▸ **Exercise**
Set down exactly the lines below between the line holding "(0xFFFF < s.pc.toNat + 1 → exec .php" and the line holding "(s.sp ≠ 0xFF → exec .pla", inclusive; no other line belongs in the answer.

Given data START

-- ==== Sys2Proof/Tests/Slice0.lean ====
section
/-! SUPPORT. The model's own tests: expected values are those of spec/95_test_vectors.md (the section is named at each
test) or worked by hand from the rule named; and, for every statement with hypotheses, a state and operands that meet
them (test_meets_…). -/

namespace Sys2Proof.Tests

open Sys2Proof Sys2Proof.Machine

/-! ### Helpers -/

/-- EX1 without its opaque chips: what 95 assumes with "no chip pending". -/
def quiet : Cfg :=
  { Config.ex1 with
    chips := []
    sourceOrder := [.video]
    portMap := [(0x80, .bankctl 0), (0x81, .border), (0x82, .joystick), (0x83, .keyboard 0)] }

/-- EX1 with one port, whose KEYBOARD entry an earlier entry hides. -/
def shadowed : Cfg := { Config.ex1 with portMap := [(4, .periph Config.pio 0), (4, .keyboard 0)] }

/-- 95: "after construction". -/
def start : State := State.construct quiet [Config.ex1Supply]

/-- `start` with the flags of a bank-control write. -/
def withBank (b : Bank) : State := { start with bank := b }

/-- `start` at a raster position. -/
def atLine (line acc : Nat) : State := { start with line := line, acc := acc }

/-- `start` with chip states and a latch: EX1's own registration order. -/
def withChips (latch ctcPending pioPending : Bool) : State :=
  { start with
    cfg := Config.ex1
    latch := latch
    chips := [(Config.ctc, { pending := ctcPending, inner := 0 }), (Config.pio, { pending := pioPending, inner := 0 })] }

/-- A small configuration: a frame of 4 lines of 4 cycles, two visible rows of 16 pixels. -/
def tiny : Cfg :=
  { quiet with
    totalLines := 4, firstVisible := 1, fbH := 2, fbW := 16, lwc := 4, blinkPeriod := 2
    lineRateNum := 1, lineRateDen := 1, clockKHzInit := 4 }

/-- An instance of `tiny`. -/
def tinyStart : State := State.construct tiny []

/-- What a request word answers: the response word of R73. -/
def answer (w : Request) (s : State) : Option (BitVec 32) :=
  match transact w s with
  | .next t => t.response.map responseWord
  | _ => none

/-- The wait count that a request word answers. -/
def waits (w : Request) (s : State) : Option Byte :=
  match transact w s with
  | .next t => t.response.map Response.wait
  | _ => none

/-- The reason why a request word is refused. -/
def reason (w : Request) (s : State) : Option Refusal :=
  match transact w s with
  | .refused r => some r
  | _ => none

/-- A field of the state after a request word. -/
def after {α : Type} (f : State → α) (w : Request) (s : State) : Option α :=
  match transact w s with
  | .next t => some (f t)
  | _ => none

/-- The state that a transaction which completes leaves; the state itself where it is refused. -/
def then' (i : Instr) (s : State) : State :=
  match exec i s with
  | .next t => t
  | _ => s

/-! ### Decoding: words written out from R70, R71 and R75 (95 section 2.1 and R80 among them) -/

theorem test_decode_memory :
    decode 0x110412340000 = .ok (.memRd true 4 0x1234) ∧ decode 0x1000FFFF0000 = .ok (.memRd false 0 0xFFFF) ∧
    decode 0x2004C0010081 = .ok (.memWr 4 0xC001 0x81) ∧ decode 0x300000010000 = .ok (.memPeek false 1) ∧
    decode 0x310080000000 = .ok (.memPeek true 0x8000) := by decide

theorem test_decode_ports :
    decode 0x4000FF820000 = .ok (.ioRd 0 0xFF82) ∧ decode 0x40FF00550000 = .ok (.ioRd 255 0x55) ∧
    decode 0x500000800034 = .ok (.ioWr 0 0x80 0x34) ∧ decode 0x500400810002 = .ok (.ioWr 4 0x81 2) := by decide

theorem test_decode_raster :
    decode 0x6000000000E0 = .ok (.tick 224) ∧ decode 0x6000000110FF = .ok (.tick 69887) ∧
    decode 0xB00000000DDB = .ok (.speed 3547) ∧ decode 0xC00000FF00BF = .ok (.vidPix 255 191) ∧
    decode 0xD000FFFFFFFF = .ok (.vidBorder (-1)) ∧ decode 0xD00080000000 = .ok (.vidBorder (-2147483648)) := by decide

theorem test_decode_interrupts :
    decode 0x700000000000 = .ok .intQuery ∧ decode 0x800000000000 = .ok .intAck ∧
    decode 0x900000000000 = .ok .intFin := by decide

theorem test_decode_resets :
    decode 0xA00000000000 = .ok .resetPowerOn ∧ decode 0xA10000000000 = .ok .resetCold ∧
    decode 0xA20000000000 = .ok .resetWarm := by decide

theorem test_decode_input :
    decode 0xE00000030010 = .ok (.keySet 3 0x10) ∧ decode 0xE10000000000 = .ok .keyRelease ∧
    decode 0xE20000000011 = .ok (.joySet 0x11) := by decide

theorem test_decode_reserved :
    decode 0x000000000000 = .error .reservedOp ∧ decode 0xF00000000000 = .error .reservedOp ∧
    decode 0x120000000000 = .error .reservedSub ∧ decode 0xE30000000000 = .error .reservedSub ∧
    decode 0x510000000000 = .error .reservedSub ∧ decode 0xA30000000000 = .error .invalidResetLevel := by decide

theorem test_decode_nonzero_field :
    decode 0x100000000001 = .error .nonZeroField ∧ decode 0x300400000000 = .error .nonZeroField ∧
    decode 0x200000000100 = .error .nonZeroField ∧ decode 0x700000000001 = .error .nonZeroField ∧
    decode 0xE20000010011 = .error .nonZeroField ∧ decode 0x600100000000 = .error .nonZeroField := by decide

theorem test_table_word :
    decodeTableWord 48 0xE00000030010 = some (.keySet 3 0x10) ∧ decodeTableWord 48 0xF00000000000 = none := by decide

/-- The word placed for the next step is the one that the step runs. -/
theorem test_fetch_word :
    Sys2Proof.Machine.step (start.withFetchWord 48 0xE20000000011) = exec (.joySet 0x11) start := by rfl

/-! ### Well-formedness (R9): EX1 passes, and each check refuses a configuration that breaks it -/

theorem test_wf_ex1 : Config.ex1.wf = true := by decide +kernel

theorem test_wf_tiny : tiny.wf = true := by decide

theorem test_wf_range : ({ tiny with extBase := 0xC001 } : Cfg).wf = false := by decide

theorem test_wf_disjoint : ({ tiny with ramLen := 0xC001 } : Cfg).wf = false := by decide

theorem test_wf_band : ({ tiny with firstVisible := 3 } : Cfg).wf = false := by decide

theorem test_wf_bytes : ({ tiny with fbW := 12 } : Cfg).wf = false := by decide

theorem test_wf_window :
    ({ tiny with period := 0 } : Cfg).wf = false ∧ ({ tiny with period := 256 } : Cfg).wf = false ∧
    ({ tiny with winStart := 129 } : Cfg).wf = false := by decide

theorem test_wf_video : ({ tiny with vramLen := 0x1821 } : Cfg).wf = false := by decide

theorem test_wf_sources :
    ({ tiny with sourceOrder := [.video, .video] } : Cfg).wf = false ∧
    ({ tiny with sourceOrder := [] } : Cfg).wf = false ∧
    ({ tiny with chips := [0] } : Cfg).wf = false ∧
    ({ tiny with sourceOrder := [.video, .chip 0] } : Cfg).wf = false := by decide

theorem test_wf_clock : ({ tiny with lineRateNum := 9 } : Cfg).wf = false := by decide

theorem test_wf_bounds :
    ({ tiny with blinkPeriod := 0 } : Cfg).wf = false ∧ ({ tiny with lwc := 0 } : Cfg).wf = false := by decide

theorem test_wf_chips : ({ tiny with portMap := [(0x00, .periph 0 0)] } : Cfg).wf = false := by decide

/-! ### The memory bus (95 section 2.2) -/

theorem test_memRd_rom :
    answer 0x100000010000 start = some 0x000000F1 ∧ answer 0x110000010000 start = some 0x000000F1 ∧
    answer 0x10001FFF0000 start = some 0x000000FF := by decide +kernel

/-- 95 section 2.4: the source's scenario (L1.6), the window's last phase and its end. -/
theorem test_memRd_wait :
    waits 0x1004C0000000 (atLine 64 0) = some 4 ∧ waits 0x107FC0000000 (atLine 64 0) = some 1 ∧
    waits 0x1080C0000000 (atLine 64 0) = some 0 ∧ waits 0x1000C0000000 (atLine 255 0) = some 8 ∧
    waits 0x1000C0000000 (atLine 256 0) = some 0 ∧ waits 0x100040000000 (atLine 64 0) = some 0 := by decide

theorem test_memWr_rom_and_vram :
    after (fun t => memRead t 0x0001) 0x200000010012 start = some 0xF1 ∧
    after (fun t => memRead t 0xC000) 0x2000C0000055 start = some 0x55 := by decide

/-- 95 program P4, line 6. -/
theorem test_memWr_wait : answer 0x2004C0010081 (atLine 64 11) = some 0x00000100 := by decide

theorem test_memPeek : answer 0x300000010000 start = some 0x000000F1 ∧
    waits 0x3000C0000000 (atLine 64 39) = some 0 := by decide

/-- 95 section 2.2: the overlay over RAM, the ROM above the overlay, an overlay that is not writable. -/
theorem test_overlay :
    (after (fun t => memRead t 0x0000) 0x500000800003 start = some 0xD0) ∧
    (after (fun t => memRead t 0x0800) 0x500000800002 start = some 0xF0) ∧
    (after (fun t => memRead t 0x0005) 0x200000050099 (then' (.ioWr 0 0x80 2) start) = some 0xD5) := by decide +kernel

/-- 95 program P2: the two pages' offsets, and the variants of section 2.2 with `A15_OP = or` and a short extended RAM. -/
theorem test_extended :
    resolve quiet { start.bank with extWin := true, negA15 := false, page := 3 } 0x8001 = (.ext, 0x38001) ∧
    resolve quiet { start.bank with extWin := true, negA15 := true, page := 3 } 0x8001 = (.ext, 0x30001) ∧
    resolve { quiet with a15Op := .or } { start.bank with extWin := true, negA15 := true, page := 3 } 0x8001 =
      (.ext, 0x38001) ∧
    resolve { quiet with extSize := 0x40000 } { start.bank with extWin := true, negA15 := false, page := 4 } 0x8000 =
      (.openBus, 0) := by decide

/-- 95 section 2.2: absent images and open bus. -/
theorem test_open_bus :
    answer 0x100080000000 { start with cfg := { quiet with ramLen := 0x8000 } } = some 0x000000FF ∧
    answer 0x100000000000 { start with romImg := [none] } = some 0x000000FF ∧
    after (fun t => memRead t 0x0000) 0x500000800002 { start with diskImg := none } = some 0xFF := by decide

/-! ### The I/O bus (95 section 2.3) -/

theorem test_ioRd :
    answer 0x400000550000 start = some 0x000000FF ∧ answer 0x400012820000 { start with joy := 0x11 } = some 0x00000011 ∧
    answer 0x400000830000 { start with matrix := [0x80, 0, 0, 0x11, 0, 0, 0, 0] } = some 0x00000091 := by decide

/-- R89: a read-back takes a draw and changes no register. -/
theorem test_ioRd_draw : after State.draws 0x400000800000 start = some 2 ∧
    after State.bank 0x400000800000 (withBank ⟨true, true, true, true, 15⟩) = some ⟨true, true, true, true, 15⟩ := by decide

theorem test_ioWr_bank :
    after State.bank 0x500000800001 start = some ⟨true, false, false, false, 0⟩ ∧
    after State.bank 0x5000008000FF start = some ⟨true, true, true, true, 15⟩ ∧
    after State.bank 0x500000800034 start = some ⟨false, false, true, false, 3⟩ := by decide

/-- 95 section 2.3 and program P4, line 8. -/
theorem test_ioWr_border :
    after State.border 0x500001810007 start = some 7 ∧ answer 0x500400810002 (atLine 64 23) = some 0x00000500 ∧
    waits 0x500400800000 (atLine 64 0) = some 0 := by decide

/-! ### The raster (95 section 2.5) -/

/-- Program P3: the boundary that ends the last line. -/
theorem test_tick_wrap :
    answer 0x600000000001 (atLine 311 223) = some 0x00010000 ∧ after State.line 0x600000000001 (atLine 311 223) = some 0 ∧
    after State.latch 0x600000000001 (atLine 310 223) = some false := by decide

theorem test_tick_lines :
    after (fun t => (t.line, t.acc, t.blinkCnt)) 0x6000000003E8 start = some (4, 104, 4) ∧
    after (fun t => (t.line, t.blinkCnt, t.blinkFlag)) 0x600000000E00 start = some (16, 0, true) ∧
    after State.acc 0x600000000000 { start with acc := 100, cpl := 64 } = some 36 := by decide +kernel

Given data END
Given data START

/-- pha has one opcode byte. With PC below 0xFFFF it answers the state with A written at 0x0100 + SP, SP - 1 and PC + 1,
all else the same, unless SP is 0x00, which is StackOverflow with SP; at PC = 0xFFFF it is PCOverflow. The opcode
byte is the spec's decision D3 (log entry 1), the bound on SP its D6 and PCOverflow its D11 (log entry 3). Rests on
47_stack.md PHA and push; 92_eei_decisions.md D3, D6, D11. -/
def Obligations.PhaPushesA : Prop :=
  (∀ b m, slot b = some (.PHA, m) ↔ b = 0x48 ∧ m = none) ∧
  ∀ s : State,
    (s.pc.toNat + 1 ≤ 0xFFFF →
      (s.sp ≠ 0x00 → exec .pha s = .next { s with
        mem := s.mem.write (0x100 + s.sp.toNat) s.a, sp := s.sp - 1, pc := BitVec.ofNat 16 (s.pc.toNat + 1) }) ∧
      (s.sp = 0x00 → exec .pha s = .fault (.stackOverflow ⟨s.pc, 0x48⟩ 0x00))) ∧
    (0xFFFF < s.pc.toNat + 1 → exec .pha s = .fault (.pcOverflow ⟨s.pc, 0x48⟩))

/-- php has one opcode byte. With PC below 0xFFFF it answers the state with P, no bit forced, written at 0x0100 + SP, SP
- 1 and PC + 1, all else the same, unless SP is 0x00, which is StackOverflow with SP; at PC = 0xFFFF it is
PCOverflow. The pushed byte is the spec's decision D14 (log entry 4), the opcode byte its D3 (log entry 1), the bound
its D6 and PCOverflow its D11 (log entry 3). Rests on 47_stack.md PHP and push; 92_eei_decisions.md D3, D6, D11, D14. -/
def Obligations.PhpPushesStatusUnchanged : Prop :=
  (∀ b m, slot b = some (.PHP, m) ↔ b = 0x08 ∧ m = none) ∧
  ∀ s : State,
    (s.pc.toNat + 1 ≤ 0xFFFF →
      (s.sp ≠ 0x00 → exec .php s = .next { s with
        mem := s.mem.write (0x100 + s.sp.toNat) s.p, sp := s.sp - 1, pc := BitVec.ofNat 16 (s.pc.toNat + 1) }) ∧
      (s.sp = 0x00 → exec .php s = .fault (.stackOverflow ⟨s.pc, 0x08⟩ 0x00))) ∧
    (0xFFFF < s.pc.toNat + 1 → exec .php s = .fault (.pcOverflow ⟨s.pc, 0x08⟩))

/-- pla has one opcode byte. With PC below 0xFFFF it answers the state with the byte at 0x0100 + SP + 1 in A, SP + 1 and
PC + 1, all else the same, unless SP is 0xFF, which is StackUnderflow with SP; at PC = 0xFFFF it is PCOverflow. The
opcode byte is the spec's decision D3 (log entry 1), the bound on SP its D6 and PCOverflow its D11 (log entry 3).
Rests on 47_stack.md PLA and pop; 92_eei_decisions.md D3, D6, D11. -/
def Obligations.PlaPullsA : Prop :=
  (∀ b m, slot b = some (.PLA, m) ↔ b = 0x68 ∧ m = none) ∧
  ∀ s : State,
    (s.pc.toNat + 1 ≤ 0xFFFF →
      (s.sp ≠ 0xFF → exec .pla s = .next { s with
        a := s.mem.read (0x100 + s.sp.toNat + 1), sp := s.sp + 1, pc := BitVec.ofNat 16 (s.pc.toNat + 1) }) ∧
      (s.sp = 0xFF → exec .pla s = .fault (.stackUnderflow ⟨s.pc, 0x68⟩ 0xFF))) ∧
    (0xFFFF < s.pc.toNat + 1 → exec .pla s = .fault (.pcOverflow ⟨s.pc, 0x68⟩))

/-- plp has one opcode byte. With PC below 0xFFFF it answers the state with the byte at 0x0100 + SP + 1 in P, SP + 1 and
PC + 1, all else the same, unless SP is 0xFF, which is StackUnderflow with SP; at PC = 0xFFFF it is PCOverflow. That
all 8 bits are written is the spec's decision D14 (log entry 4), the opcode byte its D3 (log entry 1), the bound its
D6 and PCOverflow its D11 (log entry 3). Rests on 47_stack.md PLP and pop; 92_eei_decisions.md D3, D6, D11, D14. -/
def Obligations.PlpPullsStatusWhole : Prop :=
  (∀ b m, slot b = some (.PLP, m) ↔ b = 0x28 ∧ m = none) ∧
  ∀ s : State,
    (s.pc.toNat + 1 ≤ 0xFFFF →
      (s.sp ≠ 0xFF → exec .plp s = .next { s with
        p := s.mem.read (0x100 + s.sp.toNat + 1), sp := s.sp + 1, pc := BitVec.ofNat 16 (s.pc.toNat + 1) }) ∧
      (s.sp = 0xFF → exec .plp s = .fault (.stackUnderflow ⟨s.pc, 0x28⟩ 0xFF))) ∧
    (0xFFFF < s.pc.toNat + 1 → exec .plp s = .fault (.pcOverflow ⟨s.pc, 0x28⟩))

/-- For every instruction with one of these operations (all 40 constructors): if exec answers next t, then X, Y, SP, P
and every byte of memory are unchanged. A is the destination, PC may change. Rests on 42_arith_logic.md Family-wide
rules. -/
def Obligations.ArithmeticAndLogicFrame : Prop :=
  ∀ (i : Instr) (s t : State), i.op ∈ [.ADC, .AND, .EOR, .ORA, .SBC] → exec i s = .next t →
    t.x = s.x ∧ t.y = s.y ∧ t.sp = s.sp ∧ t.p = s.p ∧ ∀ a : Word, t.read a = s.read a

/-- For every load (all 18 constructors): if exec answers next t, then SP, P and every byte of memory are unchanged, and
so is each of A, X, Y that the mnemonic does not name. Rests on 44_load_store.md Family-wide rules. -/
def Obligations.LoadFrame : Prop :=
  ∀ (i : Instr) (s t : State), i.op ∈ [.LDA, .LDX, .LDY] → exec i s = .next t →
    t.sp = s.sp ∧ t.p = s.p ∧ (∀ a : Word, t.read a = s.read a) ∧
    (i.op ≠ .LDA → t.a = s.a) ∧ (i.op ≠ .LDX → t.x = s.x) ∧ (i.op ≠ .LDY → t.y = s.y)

Given data END

▸ **Result for this task**
    (0xFFFF < s.pc.toNat + 1 → exec .php s = .fault (.pcOverflow ⟨s.pc, 0x08⟩))

/-- pla has one opcode byte. With PC below 0xFFFF it answers the state with the byte at 0x0100 + SP + 1 in A, SP + 1 and
PC + 1, all else the same, unless SP is 0xFF, which is StackUnderflow with SP; at PC = 0xFFFF it is PCOverflow. The
opcode byte is the spec's decision D3 (log entry 1), the bound on SP its D6 and PCOverflow its D11 (log entry 3).
Rests on 47_stack.md PLA and pop; 92_eei_decisions.md D3, D6, D11. -/
def Obligations.PlaPullsA : Prop :=
  (∀ b m, slot b = some (.PLA, m) ↔ b = 0x68 ∧ m = none) ∧
  ∀ s : State,
    (s.pc.toNat + 1 ≤ 0xFFFF →
      (s.sp ≠ 0xFF → exec .pla s = .next { s with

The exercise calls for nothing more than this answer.